The province of Ontario’s motorcycle tourism ad campaign (full pages in Canadian and American motorcycle magazines) implores enthusiasts to “ride life to the fullest” while depicting, in photographs, scenes drearily familiar to those of us who live here. That looming left-hander in the reproduced ad is engaging only if you’re travelling at a speed that would keep you in the draft of John McGuinness on the boil at the Isle of Man.

 

Our roads are picturesque, and deliver apple farms and lavender fields and villages where you can buy ice cream and wall hangings where a flamboyant cursive commands you to live, life, love. (Of course Ontario cannot claim exclusivity on disheartening roads. If the Midwest is home you know what I’m on about. Minnesota, in particular, is Ontario’s doppelgänger.)

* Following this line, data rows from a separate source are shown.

-- ==== Sys2Proof/Syntax.lean ====
section
/-! DEFINITION. The commands the block takes from outside and the events on its pins, buses and links: one
constructor of `Instr` for each row of the opcode table, with the row's operands. -/

namespace Sys2Proof

/-- A master of the register and address space (R29, R478). -/
inductive Master where
  /-- The host of port `n`. -/
  | pcie (n : Fin 2)
  /-- The management core. -/
  | mgmt
  /-- The sequencer of region `r`. -/
  | seq (r : Fin 8)
  /-- A stream channel of region `r`. -/
  | strm (r : Fin 8)
deriving DecidableEq, Repr

/-- A frond in a region: its queue and its free-running count in that queue (R74). -/
structure FrondRef where
  region : Fin 8
  queue : Fin 4
  idx : Word32
deriving DecidableEq, Repr

/-- A token counter: region token `k` of a region, or a global token (R78). -/
inductive TokenRef where
  | region (r : Fin 8) (k : Fin 256)
  | global (n : Fin 1024)
deriving DecidableEq, Repr

/-- The queue configuration registers of R77. -/
inductive QueueCfg where
  | qbase | crbase | crcfg | qctrl
deriving DecidableEq, Repr

/-- The supply rails (R505). -/
inductive Rail where
  | vcore0 | vcore1 | vbase | vdram | vddq | vpp | vserdes | vserdesh | vmgmt | vio
deriving DecidableEq, Repr

/-- Why a canary's slack fell: the causes of BEAT_STRETCH (R44). -/
inductive StretchCause where
  | slack | thermal | pwrcap
deriving DecidableEq, Repr

/-- Which block of a frond's engines a detection falls in, counted in the order of R434's unit index. -/
abbrev UnitSel := Fin 8

/-- A block and cell that fails a self-test: the block by its bit in the fail mask of R449, and the logical cell. -/
structure CellSel where
  block : Fin 16
  cell : Fin 8
deriving DecidableEq, Repr

/-- The margins measured on one pseudo-channel (R177, R179). -/
structure MarginRec where
  rdLeft : BitVec 6
  rdRight : BitVec 6
  wrLeft : BitVec 6
  wrRight : BitVec 6
  vrefLo : BitVec 8
  vrefHi : BitVec 8
  temp : BitVec 8
deriving DecidableEq, Repr

/-- What start-up step 5 finds at one tower (R175). -/
structure TowerStart where
  trained : Bool
  margins : List MarginRec
deriving DecidableEq, Repr

/-- What start-up samples and measures (R493, R509): the straps, whether the reference locks and the flash reads,
the towers, and the results of the entropy source's start-up test. -/
structure StartEnv where
  domid : BitVec 4
  mbusSel : Bool
  testEn : Bool
  /-- Both reference inputs lock within 50 ms and agree (R493, R510). -/
  refOk : Bool
  flashOk : Bool
  towers : List TowerStart
  entropyRuns : List Bool
deriving DecidableEq, Repr

/-- What link training reports (R372). -/
structure TrainInfo where
  lanes : BitVec 8
  peerCoord : Word32
  peerPort : BitVec 4
  /-- Round trip in 1/16 bt. -/
  rtt : BitVec 16
  /-- Frequency offset against the partner's reference, in units of 0.1 ppm (R60). -/
  ppm10 : Nat
deriving DecidableEq, Repr

/-- The header of a link packet (R373). -/
structure LinkHdr where
  type : BitVec 8
  vc : BitVec 2
  poison : Bool
  detour : Bool
  ddim : BitVec 2
  len : Nat
  lseq : BitVec 12
  ack : BitVec 12
  ackv : Bool
  nak : Bool
  destP : Word32
  destL : Word32
  srcL : Word32
  tag : Word32
  offset : BitVec 40
  cvc : BitVec 2
  credits : BitVec 12
  cv : Bool
deriving DecidableEq, Repr

/-- The content of a link packet, by its type (R374, R388, R391, R392, R413). -/
inductive Body where
  | idle
  /-- DATA and TEE payload, and MAINT messages: the payload's bytes without what fills it up to a multiple of 32. -/
  | bytes (d : List Byte)
  /-- DATA of a GEMMA_FILL or an EPOCH_SNAPSHOT: the absolute address at the target and the bytes (R410, R418). -/
  | fill (addr : Nat) (d : List Byte)
  /-- RTS: the byte count of the SEND (R388). -/
  | rts (count : Nat)
  /-- CTS: the byte count granted, or acknowledged under R390. -/
  | cts (count : Nat)
  /-- A collective chunk (R385–R387): the group's ID, the frond's opcode, element count and format, the dimension of
  the stage, the phase (false reduce-scatter, true all-gather), the ring step, the half, and the elements. -/
  | coll (group opcode e fmt dim : Nat) (gather : Bool) (step : Nat) (half : Bool) (elems : List Nat)
  | heartbeat (beat : Word) (phase : BitVec 6) (coord : Word32)
  | align (stamp : Word) (phase : BitVec 6) (hops : BitVec 8)
  /-- BAR_ARRIVE: the group, the sender's rank and stretch level, and the FRESH bit of R406. -/
  | barArrive (group rank level : Nat) (fresh : Bool)
  /-- BAR_RELEASE: the group, T, and the drop list of R406. -/
  | barRelease (group : Nat) (t : Word) (drops : List Word32)
  | loss (deadL deadP standinP originP : Word32) (declBeat : Word) (cause : BitVec 8) (confirm rollback : Bool)
  | adopt (logical gemmaP symbiontP : Word32) (step : Word) (kind : BitVec 8)
  | ready (kind : BitVec 8) (senderL : Word32) (value value2 : Word) (domain board : BitVec 16)
deriving DecidableEq, Repr

/-- A link packet. -/
structure Packet where
  hdr : LinkHdr
  body : Body
deriving DecidableEq, Repr

/-- The BARs of a host port (R477). -/
inductive Bar where
  | register | memory | doorbell
deriving DecidableEq, Repr

/-- An answer to an ATS translation request (R482, R483): the page is absent, or a translation of 2^`log2` bytes. -/
inductive AtsResult where
  | absent
  | page (log2 : Nat)
deriving DecidableEq, Repr

/-- A page response (R483). -/
inductive PageResp where
  | success | invalid | failure
deriving DecidableEq, Repr

/-- The configuration-space controls a host writes (R476, R477, R482). -/
inductive PcieCfg where
  | busMaster | ats | pri | priAlloc | msixEnable | msixMask | barSize
deriving DecidableEq, Repr

/-- How a flash command ends (R496). -/
inductive FlashErr where
  | none | flash | verify
deriving DecidableEq, Repr

/-- The activities of the maintenance arbiter (R443). -/
inductive Activity where
  | scrub | margin | retrain | drain | fill | epoch | thermal | selftest
deriving DecidableEq, Repr

/-- A request of the board controller (R487). -/
inductive MctpReq where
  | telemetry
  | powerCap (watts : BitVec 16)
deriving DecidableEq, Repr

It’s tempting to admire the ad agency’s forthrightness for using a photograph of a quintessential Ontario roadway. Had I been in charge—and knowing the roads we crave—I’d have suggested one of a half-dozen corners that, in the right light, with a lens of significant focal length and with the camera in exactly the right position, could have made Ontario appear a motorcycling mecca. But since obfuscation—not illumination—is the currency of advertising, the campaign’s apparent honesty is simply ignorance. I suspect the minds behind the ad have never ridden a road that dipped in and out of low-lying fog along a descending river valley in an Adirondack or Appalachian Mountain range. Nor, I’d wager, have they flogged a dirt bike on a British Columbia fire road or ridden a circuitous route from Palm Springs to Borrego Springs.

 

The absence of great roads necessitates an imagination (any ride in the cool of morning is better than in midday’s heat) and alternatives—vibrant racing scenes must be influenced by the paucity of on-road thrills. But not all is lost. Experienced Ontario riders toss this old chestnut around—Question: Where’s the best place in Ontario to ride? Answer: Pennsylvania. And two hours riding from my home—give or take—will put you on the doorstep of the keystone state.